Your assignment — Below are lines of data, and only some are wanted. Please repeat exactly those from the line that has "(l ++ x :: after).findSome?" through the line that has "a s = take a s := by".

Information supplied —
/-! ### Hand-offs -/

/-- Taking the first hand-off that `sel` selects. -/
theorem takeHanded_of_split {α : Type} {sel : Handoff → Option α} {s : State} {before after : List Handoff} {x : Handoff}
    {a : α} (split : s.handed = before ++ x :: after) (chosen : sel x = some a) (none : ∀ y ∈ before, sel y = none) :
    takeHanded sel s = some (a, { s with handed := before ++ after }) := by
  have found : ∀ l : List Handoff, (∀ y ∈ l, sel y = .none) →
      (l ++ x :: after).findSome? sel = some a ∧
        ((l ++ x :: after).eraseP fun y => (sel y).isSome) = l ++ after := by
    intro l hl
    induction l with
    | nil => simp [chosen]
    | cons y l ih =>
      have hy : sel y = .none := hl y (by simp)
      have := ih fun z hz => hl z (by simp [hz])
      simp [hy, this]
  obtain ⟨h1, h2⟩ := found before none
  simp [takeHanded, split, h1, h2]

/-- Nothing that `sel` selects is handed. -/
theorem takeHanded_eq_none {α : Type} {sel : Handoff → Option α} {s : State} (none : ∀ y ∈ s.handed, sel y = .none) :
    takeHanded sel s = .none := by
  have : s.handed.findSome? sel = .none := by
    rw [List.findSome?_eq_none_iff]
    exact none
  simp [takeHanded, this]

/-- The hand-offs before the first `a` among those `sel` selects. -/
theorem olderHanded_of_split {α : Type} [DecidableEq α] {sel : Handoff → Option α} {s : State} {before after : List Handoff}
    {x : Handoff} {a : α} (split : s.handed = before ++ x :: after) (chosen : sel x = some a)
    (first : ∀ y ∈ before, sel y ≠ some a) : olderHanded sel a s = before.filterMap sel := by
  have all : ∀ b ∈ before.filterMap sel, (decide (b ≠ a)) = true := by
    intro b hb
    obtain ⟨y, hy, e⟩ := List.mem_filterMap.1 hb
    simp only [decide_eq_true_eq]
    rintro rfl
    exact first y hy e
  rw [olderHanded, split, List.filterMap_append, List.filterMap_cons_some chosen,
    List.takeWhile_append_of_pos all]
  simp

/-- With `a` not waiting, all that `sel` selects come before it. -/
theorem olderHanded_of_absent {α : Type} [DecidableEq α] {sel : Handoff → Option α} {s : State} {a : α}
    (absent : ∀ y ∈ s.handed, sel y ≠ some a) : olderHanded sel a s = s.handed.filterMap sel := by
  rw [olderHanded, List.takeWhile_eq_self_iff]
  intro b hb
  obtain ⟨y, hy, e⟩ := List.mem_filterMap.1 hb
  simp only [decide_eq_true_eq]
  rintro rfl
  exact absent y hy e

/-- With none before it, a hand-off is taken alone. -/
theorem takeInOrder_of_first {α : Type} [DecidableEq α] {sel : Handoff → Option α} {take : α → State → State} {a : α}
    {s : State} (first : olderHanded sel a s = []) : takeInOrder sel take a s = take a s := by
  simp [takeInOrder, first]

/-- Taking the oldest of those before it first. -/
theorem takeInOrder_of_older {α : Type} [DecidableEq α] {sel : Handoff → Option α} {take : α → State → State} {a b : α}
    {rest : List α} {s : State} (older : olderHanded sel a s = b :: rest) (left : olderHanded sel a (take b s) = rest) :
    takeInOrder sel take a s = takeInOrder sel take a (take b s) := by
  simp [takeInOrder, older, left]

/-- Nothing that `want` asks for waits. -/
theorem takeWantedInOrder_of_none {α : Type} [DecidableEq α] {sel : Handoff → Option α} {want : α → Bool}
    {take : α → State → State} {s : State} (absent : ∀ y ∈ s.handed, ∀ a, sel y = some a → want a = false) :
    takeWantedInOrder sel want take s = s := by
  have none : (s.handed.filterMap sel).find? want = .none := by
    rw [List.find?_eq_none]
    intro a ha
    obtain ⟨y, hy, e⟩ := List.mem_filterMap.1 ha
    simp [absent y hy a e]
  simp [takeWantedInOrder, none]

/-- The oldest of all that `sel` selects is taken alone. -/
theorem takeWantedInOrder_of_oldest {α : Type} [DecidableEq α] {sel : Handoff → Option α} {want : α → Bool}
    {take : α → State → State} {s : State} {before after : List Handoff} {x : Handoff} {a : α}
    (split : s.handed = before ++ x :: after) (chosen : sel x = some a) (oldest : ∀ y ∈ before, sel y = none)
    (wanted : want a = true) : takeWantedInOrder sel want take s = take a s := by
  have clear : before.filterMap sel = [] := List.filterMap_eq_nil_iff.2 oldest
  have first : olderHanded sel a s = [] := by
    rw [olderHanded_of_split split chosen fun y hy => by simp [oldest y hy], clear]
  have found : (s.handed.filterMap sel).find? want = some a := by
    rw [split, List.filterMap_append, clear, List.nil_append, List.filterMap_cons_some chosen, List.find?_cons_of_pos wanted]
  simp only [takeWantedInOrder, found, takeInOrder_of_first first]

/-- What `takeHanded` takes was handed, and only the hand-offs change. -/
theorem takeHanded_spec {α : Type} {sel : Handoff → Option α} {s t : State} {a : α}
    (taken : takeHanded sel s = some (a, t)) :
    (∃ x ∈ s.handed, sel x = some a) ∧ t = { s with handed := t.handed } ∧ ∀ y ∈ t.handed, y ∈ s.handed := by
  unfold takeHanded at taken
  rw [Option.map_eq_some_iff] at taken
  obtain ⟨b, h, e⟩ := taken
  simp only [Prod.mk.injEq] at e
  obtain ⟨rfl, rfl⟩ := e
  refine ⟨?_, rfl, fun y hy => List.mem_of_mem_eraseP hy⟩
  obtain ⟨x, hx, hs⟩ := List.exists_of_findSome?_eq_some h
  exact ⟨x, hx, hs⟩

/-! ### Records -/

/-- The record found by identity holds it. -/
theorem holder_holds {s : State} {x : Identity} {h : Handle} (found : holder s x = some h) :
    (recordAt s h).identity? = some x := by
  have := List.find?_some found
  simpa using this

/-- A holder is found wherever some record holds the identity. -/
theorem holder_isSome {s : State} {x : Identity} {h : Handle} (holds : (recordAt s h).identity? = some x) :
    (holder s x).isSome := by
  unfold holder
  rw [List.find?_isSome]
  exact ⟨h, List.mem_finRange h, by simp [holds]⟩

/-- An allocated handle is FREE. -/
theorem lowestFree_free {s : State} {h : Handle} (found : lowestFree s = some h) : recordAt s h = .free := by
  have := List.find?_some found
  cases e : recordAt s h <;> simp_all [Record.state]

/-- Withdrawing a request changes no other handle's slot. -/
theorem slotAt_withdrawRequest_ne {g h : Handle} (s : State) (ne : g ≠ h) :
    slotAt (withdrawRequest h s) g = slotAt s g := by
  unfold withdrawRequest
  split
  · rw [slotAt_setSlot_ne _ _ ne]; rfl
  · rfl

/-- Withdrawing a request leaves every part of the scheduler but the placement queue. -/
theorem withdrawRequest_sched (h : Handle) (s : State) :
    (withdrawRequest h s).sched =
      { s.sched with placements := s.sched.placements.filter fun r => r.handle != h } := by
  unfold withdrawRequest
  split <;> rfl

/-! ### Placement -/

/-- A placement found meets R71's conditions. -/
theorem grantAt_spec {s : State} {q : Request} {r : TreeCycle} {o : Nat} {g : DirectedGrant}
    (found : grantAt s q r o = some g) :
    g = ⟨q.wanted.kind, q.handle, q.identity, r, o, directedSpan s.host.config q r o⟩ ∧
      (directedIn r s.sched.calendar).length < 8 ∧ directedSpans s < 32 ∧
      ∀ x ∈ s.sched.spans, g.span.overlaps x = false := by
  unfold grantAt at found
  simp only [Bool.and_eq_true, decide_eq_true_eq, Option.ite_none_right_eq_some, Option.some.injEq] at found
  obtain ⟨⟨⟨h1, h2⟩, h3⟩, h4⟩ := found
  refine ⟨h4.symm, h1, h2, fun x hx => ?_⟩
  subst h4
  simp only [Bool.not_eq_true', List.any_eq_false] at h3
  exact Bool.eq_false_iff.mpr (h3 x hx)

/-- A search that finds a grant finds one that `grantAt` gives, for a cycle and an offset. -/
theorem searchPlacement_spec {s : State} {q : Request} {g : DirectedGrant} (found : searchPlacement s q = some g) :
    ∃ r o, grantAt s q r o = some g := by
  unfold searchPlacement at found
  obtain ⟨i, _, hi⟩ := List.exists_of_findSome?_eq_some found
  obtain ⟨j, _, hj⟩ := List.exists_of_findSome?_eq_some hi
  exact ⟨_, _, hj⟩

Answer to the problem —
      (l ++ x :: after).findSome? sel = some a ∧
        ((l ++ x :: after).eraseP fun y => (sel y).isSome) = l ++ after := by
    intro l hl
    induction l with
    | nil => simp [chosen]
    | cons y l ih =>
      have hy : sel y = .none := hl y (by simp)
      have := ih fun z hz => hl z (by simp [hz])
      simp [hy, this]
  obtain ⟨h1, h2⟩ := found before none
  simp [takeHanded, split, h1, h2]

/-- Nothing that `sel` selects is handed. -/
theorem takeHanded_eq_none {α : Type} {sel : Handoff → Option α} {s : State} (none : ∀ y ∈ s.handed, sel y = .none) :
    takeHanded sel s = .none := by
  have : s.handed.findSome? sel = .none := by
    rw [List.findSome?_eq_none_iff]
    exact none
  simp [takeHanded, this]

/-- The hand-offs before the first `a` among those `sel` selects. -/
theorem olderHanded_of_split {α : Type} [DecidableEq α] {sel : Handoff → Option α} {s : State} {before after : List Handoff}
    {x : Handoff} {a : α} (split : s.handed = before ++ x :: after) (chosen : sel x = some a)
    (first : ∀ y ∈ before, sel y ≠ some a) : olderHanded sel a s = before.filterMap sel := by
  have all : ∀ b ∈ before.filterMap sel, (decide (b ≠ a)) = true := by
    intro b hb
    obtain ⟨y, hy, e⟩ := List.mem_filterMap.1 hb
    simp only [decide_eq_true_eq]
    rintro rfl
    exact first y hy e
  rw [olderHanded, split, List.filterMap_append, List.filterMap_cons_some chosen,
    List.takeWhile_append_of_pos all]
  simp

/-- With `a` not waiting, all that `sel` selects come before it. -/
theorem olderHanded_of_absent {α : Type} [DecidableEq α] {sel : Handoff → Option α} {s : State} {a : α}
    (absent : ∀ y ∈ s.handed, sel y ≠ some a) : olderHanded sel a s = s.handed.filterMap sel := by
  rw [olderHanded, List.takeWhile_eq_self_iff]
  intro b hb
  obtain ⟨y, hy, e⟩ := List.mem_filterMap.1 hb
  simp only [decide_eq_true_eq]
  rintro rfl
  exact absent y hy e

/-- With none before it, a hand-off is taken alone. -/
theorem takeInOrder_of_first {α : Type} [DecidableEq α] {sel : Handoff → Option α} {take : α → State → State} {a : α}
    {s : State} (first : olderHanded sel a s = []) : takeInOrder sel take a s = take a s := by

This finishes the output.